-- ==== Sys2Proof/Laws/Raster.lean ====
section
/-! SUPPORT. What a pixel, a segment, a line and a frame can do. -/

namespace Sys2Proof.Machine

/-- `Ticked` sees only the fields a plain update leaves alone: a start and an end may be changed in
the others. -/
theorem Ticked.congr {n : Nat} {s s' u u' : State} (h : Ticked n s s') (hu : Ticked 0 u s)
    (hu' : Ticked 0 s' u') : Ticked n u u' := by
  have := (hu.trans h).trans hu'
  rwa [Nat.zero_add, Nat.add_zero] at this

theorem fbPut_ticked (i : Nat) (v : Colour) (s : State) : Ticked 0 s (fbPut i v s) :=
  { Ticked.refl s with }

theorem countLine_ticked (s : State) : Ticked 0 s (countLine s) := { Ticked.refl s with }

theorem setNextLine_ticked (y : Nat) (s : State) : Ticked 0 s (setNextLine y s) :=
  { Ticked.refl s with }

theorem pulseIfEnabled_ticked (s : State) : Ticked 0 s (pulseIfEnabled s) := by
  unfold pulseIfEnabled
  split
  · exact { Ticked.refl s with
      trace := List.prefix_append _ _
      asked := by simp [nmiPulse, requested]
      balance := by simp [nmiPulse, requested, executed] }
  · exact .refl s

@[simp] theorem pulseIfEnabled_fb (s : State) : (pulseIfEnabled s).fb = s.fb := by
  unfold pulseIfEnabled; split <;> rfl

@[simp] theorem pulseIfEnabled_cfg (s : State) : (pulseIfEnabled s).cfg = s.cfg := by
  unfold pulseIfEnabled; split <;> rfl

@[simp] theorem pulseIfEnabled_nextLine (s : State) :
    (pulseIfEnabled s).nextLine = s.nextLine := by
  unfold pulseIfEnabled; split <;> rfl

theorem pulseIfEnabled_pulses (s : State) : pulses (pulseIfEnabled s).trace
    = pulses s.trace + if s.nmiEnabled then 1 else 0 := by
  unfold pulseIfEnabled
  split
  · rw [nmiPulse, emit_trace, pulses_append]; rfl
  · rfl

/-! ### Pixel and segment -/

theorem pixel_ticked (x : Nat) (col : Colour) (s : State) : Ticked 1 s (pixel x col s) := by
  have := (fbPut_ticked (cellIndex s.cfg s.nextLine x) col s).trans (tick_ticked 1 _)
  rwa [Nat.zero_add] at this

@[simp] theorem pixel_nextLine (x : Nat) (col : Colour) (s : State) :
    (pixel x col s).nextLine = s.nextLine := by simp [pixel]

@[simp] theorem pixel_cfg (x : Nat) (col : Colour) (s : State) : (pixel x col s).cfg = s.cfg :=
  (pixel_ticked x col s).cfg

theorem pixel_fb (x : Nat) (col : Colour) (s : State) :
    (pixel x col s).fb = sparsePut fbUnlisted s.fb (cellIndex s.cfg s.nextLine x) col := by
  simp [pixel]

@[simp] theorem pixel_fbCell (x : Nat) (col : Colour) (s : State) (i : Nat) :
    fbCell (pixel x col s) i
      = if i = cellIndex s.cfg s.nextLine x then col else fbCell s i := by
  simp [fbCell, pixel_fb]

theorem drawSegment_ticked (src : Source) (n x0 : Nat) (s : State) :
    Ticked n s (drawSegment src x0 n s) := by
  induction n generalizing x0 s with
  | zero => exact .refl s
  | succ n ih =>
    have := (pixel_ticked x0 (sourceColour src s) s).trans (ih (x0 + 1) _)
    rwa [Nat.add_comm] at this

@[simp] theorem drawSegment_nextLine (src : Source) (n x0 : Nat) (s : State) :
    (drawSegment src x0 n s).nextLine = s.nextLine := by
  induction n generalizing x0 s with
  | zero => rfl
  | succ n ih => simp [drawSegment, ih]

@[simp] theorem drawSegment_pulses (src : Source) (n x0 : Nat) (s : State) :
    pulses (drawSegment src x0 n s).trace = pulses s.trace := by
  induction n generalizing x0 s with
  | zero => rfl
  | succ n ih => simp [drawSegment, ih, pixel]

/-- A segment writes only the cells of its own columns. -/
theorem drawSegment_fbCell_outside (src : Source) (n x0 : Nat) (s : State) (i : Nat)
    (h : ∀ x, x0 ≤ x → x < x0 + n → i ≠ cellIndex s.cfg s.nextLine x) :
    fbCell (drawSegment src x0 n s) i = fbCell s i := by
  induction n generalizing x0 s with
  | zero => rfl
  | succ n ih =>
    rw [drawSegment, ih _ _ (fun x h1 h2 => by simpa using h x (by omega) (by omega)), pixel_fbCell,
      if_neg (h x0 (by omega) (by omega))]

/-- A segment of the fixed fill writes that colour into every one of its columns (R86). -/
theorem drawSegment_fill_fbCell (n x0 : Nat) (s : State) (x : Nat) (h1 : x0 ≤ x) (h2 : x < x0 + n) :
    fbCell (drawSegment .fill x0 n s) (cellIndex s.cfg s.nextLine x)
      = BitVec.ofNat 3 s.cfg.activeFill := by
  induction n generalizing x0 s with
  | zero => omega
  | succ n ih =>
    rw [drawSegment]
    by_cases hx : x = x0
    · subst hx
      have hout := drawSegment_fbCell_outside .fill n (x + 1) (pixel x (sourceColour .fill s) s)
        (cellIndex s.cfg s.nextLine x) (fun y hy _ => by simp [cellIndex]; omega)
      rw [hout]
      simp [sourceColour]
    · have := ih (x0 + 1) (pixel x0 (sourceColour .fill s) s) (by omega) (by omega)
      simpa using this

/-! ### Lines -/

/-- The ticks of a band part (R92). -/
def ticksOf (c : Config) (b : Band) : Nat :=
  match b with
  | .trailing => 0
  | _ => rasterWidth c

theorem bandTicks_eq (c : Config) (y : Nat) : bandTicks c y = ticksOf c (bandOf c y) := by
  unfold bandTicks ticksOf; rfl

theorem bandPart_ticked (b : Band) (s : State) : Ticked (ticksOf s.cfg b) s (bandPart b s) := by
  cases b with
  | retrace => exact tick_ticked _ s
  | upper => exact drawSegment_ticked _ _ _ s
  | lower => exact drawSegment_ticked _ _ _ s
  | trailing => exact .refl s
  | active =>
    exact ((drawSegment_ticked _ _ _ s).trans (drawSegment_ticked _ _ _ _)).trans
      (drawSegment_ticked _ _ _ _)

@[simp] theorem bandPart_cfg (b : Band) (s : State) : (bandPart b s).cfg = s.cfg :=
  (bandPart_ticked b s).cfg

@[simp] theorem bandPart_nextLine (b : Band) (s : State) :
    (bandPart b s).nextLine = s.nextLine := by
  cases b <;> simp [bandPart, retraceLine, borderLine, activeLine]

@[simp] theorem bandPart_pulses (b : Band) (s : State) :
    pulses (bandPart b s).trace = pulses s.trace := by
  cases b <;> simp [bandPart, retraceLine, borderLine, activeLine]

theorem lineTail_ticked (s : State) : Ticked s.cfg.hretraceTicks s (lineTail s) := by
  have h := ((pulseIfEnabled_ticked s).trans (countLine_ticked _)).trans
    (tick_ticked s.cfg.hretraceTicks _)
  rwa [Nat.add_zero, Nat.zero_add] at h

@[simp] theorem lineTail_fb (s : State) : (lineTail s).fb = s.fb := by simp [lineTail]

@[simp] theorem lineTail_nextLine (s : State) : (lineTail s).nextLine = s.nextLine := by
  simp [lineTail]

theorem lineTail_pulses (s : State) : pulses (lineTail s).trace
    = pulses s.trace + if s.nmiEnabled then 1 else 0 := by
  simp [lineTail, pulseIfEnabled_pulses]

/-- RENDER_LINE in its order is the band part, the tail and the advance (R81). -/
theorem renderLine_inOrder {y : Nat} {s : State} (hf : s.inFrame = true) (hy : y = s.nextLine)
    (ht : y < s.cfg.totalHeight) :
    renderLine y s = setNextLine (y + 1) (lineTail (bandPart (bandOf s.cfg y) s)) := by
  simp only [renderLine, hf, Bool.true_eq_false, ← hy, ne_eq, not_true_eq_false, false_or,
    if_neg (not_le.mpr ht)]

/-- All that RENDER_LINE in its order can do, beside the framebuffer, the line counter and the
pulses. -/
theorem renderLine_ticked {y : Nat} {s : State} (hf : s.inFrame = true) (hy : y = s.nextLine)
    (ht : y < s.cfg.totalHeight) : Ticked (lineTicks s.cfg y) s (renderLine y s) := by
  rw [renderLine_inOrder hf hy ht]
  have h := (bandPart_ticked (bandOf s.cfg y) s).trans (lineTail_ticked _)
  rw [bandPart_cfg, ← bandTicks_eq] at h
  exact h.trans (setNextLine_ticked _ _)

/-! ### Frames -/

/-- The ticks of lines `y` to `y + n - 1`. -/
def linesTicks (c : Config) (y : Nat) : Nat → Nat
  | 0 => 0
  | n + 1 => lineTicks c y + linesTicks c (y + 1) n

/-- The lines of a frame run in order to the end (R80, R81): none of them faults. -/
theorem renderLines_run (n y : Nat) (s : State) (hf : s.inFrame = true) (hy : s.nextLine = y)
    (hfault : s.faulted = none) (ht : y + n ≤ s.cfg.totalHeight) :
    Ticked (linesTicks s.cfg y n) s (renderLines n y s) ∧ (renderLines n y s).nextLine = y + n := by
  induction n generalizing y s with
  | zero => exact ⟨.refl s, hy⟩
  | succ n ih =>
    have h := renderLine_ticked (y := y) hf hy.symm (by omega)
    have hn : (renderLine y s).nextLine = y + 1 := by
      rw [renderLine_inOrder hf hy.symm (by omega)]; rfl
    have hfl : (renderLine y s).faulted.isSome = false := by rw [h.faulted, hfault]; rfl
    obtain ⟨h1, h2⟩ := ih (y + 1) (renderLine y s) (by rw [h.inFrame, hf]) hn
      (by rw [h.faulted, hfault]) (by rw [h.cfg]; omega)
    simp only [renderLines, hfl, Bool.false_eq_true, if_false]
    rw [h.cfg] at h1
    exact ⟨h.trans h1, by rw [h2]; omega⟩

/-- The lines of an unfaulted block after FRAME's set-up. -/
theorem frameLines_run {s : State} (hfault : s.faulted = none) :
    Ticked (linesTicks s.cfg 0 s.cfg.totalHeight) (beginFrame s)
      (renderLines s.cfg.totalHeight 0 (beginFrame s)) ∧
    (renderLines s.cfg.totalHeight 0 (beginFrame s)).nextLine = s.cfg.totalHeight := by
  have h := renderLines_run s.cfg.totalHeight 0 (beginFrame s) rfl rfl hfault (by simp)
  rwa [Nat.zero_add] at h

/-- FRAME's body is its lines, PUBLISH and the end: no line faults (R80). -/
theorem frameBody_eq {s : State} (hfault : s.faulted = none) :
    frameBody s = endFrame (publish (renderLines s.cfg.totalHeight 0 (beginFrame s))) := by
  have h := (frameLines_run hfault).1.faulted
  rw [beginFrame_faulted, hfault] at h
  simp [frameBody, h]

/-- The sum of the band sizes (R11). -/
def bandSum (c : Config) : Nat :=
  c.vretraceLines + c.upperBorderLines + c.activeLines + c.lowerBorderLines

theorem bandTicks_of (c : Config) (y : Nat) :
    bandTicks c y = if y < bandSum c then rasterWidth c else 0 := by
  unfold bandTicks bandOf bandSum
  split_ifs with h <;> first | rfl | omega

theorem linesTicks_closed (c : Config) (y n : Nat) : linesTicks c y n + min y (bandSum c)
    * rasterWidth c = min (y + n) (bandSum c) * rasterWidth c + n * c.hretraceTicks := by
  induction n generalizing y with
  | zero => simp [linesTicks]
  | succ n ih =>
    have := ih (y + 1)
    rw [linesTicks, lineTicks, bandTicks_of]
    have e : y + 1 + n = y + (n + 1) := by omega
    rw [e] at this
    by_cases hy : y < bandSum c
    · have h1 : min y (bandSum c) = y := by omega
      have h2 : min (y + 1) (bandSum c) = y + 1 := by omega
      rw [h2] at this
      rw [h1, if_pos hy]
      ring_nf at this ⊢
      omega
    · have h1 : min (y + 1) (bandSum c) = min y (bandSum c) := by omega
      rw [h1] at this
      rw [if_neg hy]
      ring_nf at this ⊢
      omega

/-- The ticks of a frame in closed form (R92). -/
theorem linesTicks_frame {c : Config} (h : bandSum c ≤ c.totalHeight) :
    linesTicks c 0 c.totalHeight = frameTicks c := by
  have := linesTicks_closed c 0 c.totalHeight
  rw [Nat.zero_min, Nat.zero_mul, Nat.add_zero, Nat.zero_add, min_eq_right h] at this
  exact this

end Sys2Proof.Machine
end

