/-- Normalisation as a number, in both phases: only an opcode fetch from the upper half loses its two
top bits (R49). -/
theorem normalise_toNat (a : Addr) (phase : Phase) :
    (normalise a phase).toNat
      = if 0x8000 ≤ a.toNat ∧ phase = .m1 then a.toNat % 0x4000 else a.toNat := by
  cases phase with
  | data => simp
  | m1 =>
    by_cases hhigh : 0x8000 ≤ a.toNat
    · rw [normalise_fetch_high hhigh, if_pos ⟨hhigh, rfl⟩]
    · rw [normalise_fetch_low (Nat.lt_of_not_le hhigh), if_neg fun h => hhigh h.1]

/-- Settles O8: normalisation phase by phase, then the classification of the address that is left
under the region ends of an admitted configuration. -/
theorem mapperNormalisesThenClassifies : Obligations.MapperNormalisesThenClassifies :=
  fun _ a phase hadmitted => ⟨normalise_toNat a phase, mapAddr_admitted hadmitted a phase⟩

end Sys2Proof.Machine

/-! Lemmas about the byte of an even-port read, bit by bit (R67, R123), and about the row of
RENDER_LINE (R72), with the two obligations that rest on them. -/

namespace Sys2Proof.Machine

/-! ### The byte of an even-port read -/

/-- A flag stands in its own bit of the byte and leaves every other bit clear. -/
theorem flagBit_getLsbD (b : Bool) {i j : Nat} (hj : j < 8) :
    (flagBit b i).getLsbD j = (b && decide (j = i)) := by
  cases b with
  | false => simp [flagBit]
  | true =>
    have hbit : (!decide (j < i) && decide (j - i = 0)) = decide (j = i) := by grind
    simpa [flagBit, hj] using hbit

/-- Bit `i` of the byte is the disjunction of the columns, the two fixed bits and Ear, each in its
own place (R123). -/
theorem readValue_getLsbD (row : Byte) (s : State) {i : Nat} (hi : i < 8) :
    (readValue row s).getLsbD i
      = ((keyColumns row s).getLsbD i || decide (i = 5) || decide (i = 6)
          || (s.ear && decide (i = 7))) := by
  simp only [readValue, BitVec.getLsbD_or, BitVec.getLsbD_setWidth, flagBit_getLsbD _ hi, hi,
    Config.readBit5, Config.readBit6, decide_true, Bool.true_and]

/-- Settles O2: below bit 5 only the columns reach the byte, and from bit 5 on, where there is no
column, the one flag that stands there. -/
theorem evenPortReadByteLayout : Obligations.EvenPortReadByteLayout := by
  intro s row i hi
  rw [readValue_getLsbD row s hi]
  by_cases hcol : i < 5
  · have h5 : i ≠ 5 := by omega
    have h6 : i ≠ 6 := by omega
    have h7 : i ≠ 7 := by omega
    simp [hcol, h5, h6, h7]
  · have hnone : (keyColumns row s).getLsbD i = false := BitVec.getLsbD_of_ge _ _ (by omega)
    rw [hnone]
    obtain rfl | rfl | rfl : i = 5 ∨ i = 6 ∨ i = 7 := by omega
    all_goals simp

/-! ### The row of RENDER_LINE -/

/-- The decoder's row of RENDER_LINE(y), one branch for each of the four thresholds (R72, R79). -/
theorem decodeRenderLine_eq_thresholds (c : Config) (y : Nat) :
    decodeRenderLine c y =
      if y < c.vretraceLines then .renderLineRetrace y
      else if y < c.vretraceLines + c.upperBorderLines then .renderLineUpper y
      else if y < c.vretraceLines + c.upperBorderLines + c.activeLines then .renderLineActive y
      else if y < c.vretraceLines + c.upperBorderLines + c.activeLines + c.lowerBorderLines then
        .renderLineLower y
      else .renderLineTrailing y := by
  unfold decodeRenderLine bandOf
  split_ifs <;> rfl

/-- Settles O24: a RENDER_LINE is never rejected, and its row is the one of its thresholds. -/
theorem renderLineRowByThresholds : Obligations.RenderLineRowByThresholds :=
  fun c y => congrArg Except.ok (decodeRenderLine_eq_thresholds c y)

end Sys2Proof.Machine

/-! PIXEL and SEGMENT as operations on the state (R82, R83), with the two obligations about them. -/

namespace Sys2Proof.Machine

### WORK INSTRUCTION
Looking at the records above, return exactly the lines from the line with "y := by omega" to the line with "data => simp", both ends included.

### RESPONSE BELOW
    · have h1 : min y (bandSum c) = y := by omega
      have h2 : min (y + 1) (bandSum c) = y + 1 := by omega
      rw [h2] at this
      rw [h1, if_pos hy]
      ring_nf at this ⊢
      omega
    · have h1 : min (y + 1) (bandSum c) = min y (bandSum c) := by omega
      rw [h1] at this
      rw [if_neg hy]
      ring_nf at this ⊢
      omega

/-- The ticks of a frame in closed form (R92). -/
theorem linesTicks_frame {c : Config} (h : bandSum c ≤ c.totalHeight) :
    linesTicks c 0 c.totalHeight = frameTicks c := by
  have := linesTicks_closed c 0 c.totalHeight
  rw [Nat.zero_min, Nat.zero_mul, Nat.add_zero, Nat.zero_add, min_eq_right h] at this
  exact this

end Sys2Proof.Machine
end

/-- Normalisation as a number, in both phases: only an opcode fetch from the upper half loses its two
top bits (R49). -/
theorem normalise_toNat (a : Addr) (phase : Phase) :
    (normalise a phase).toNat
      = if 0x8000 ≤ a.toNat ∧ phase = .m1 then a.toNat % 0x4000 else a.toNat := by
  cases phase with
  | data => simp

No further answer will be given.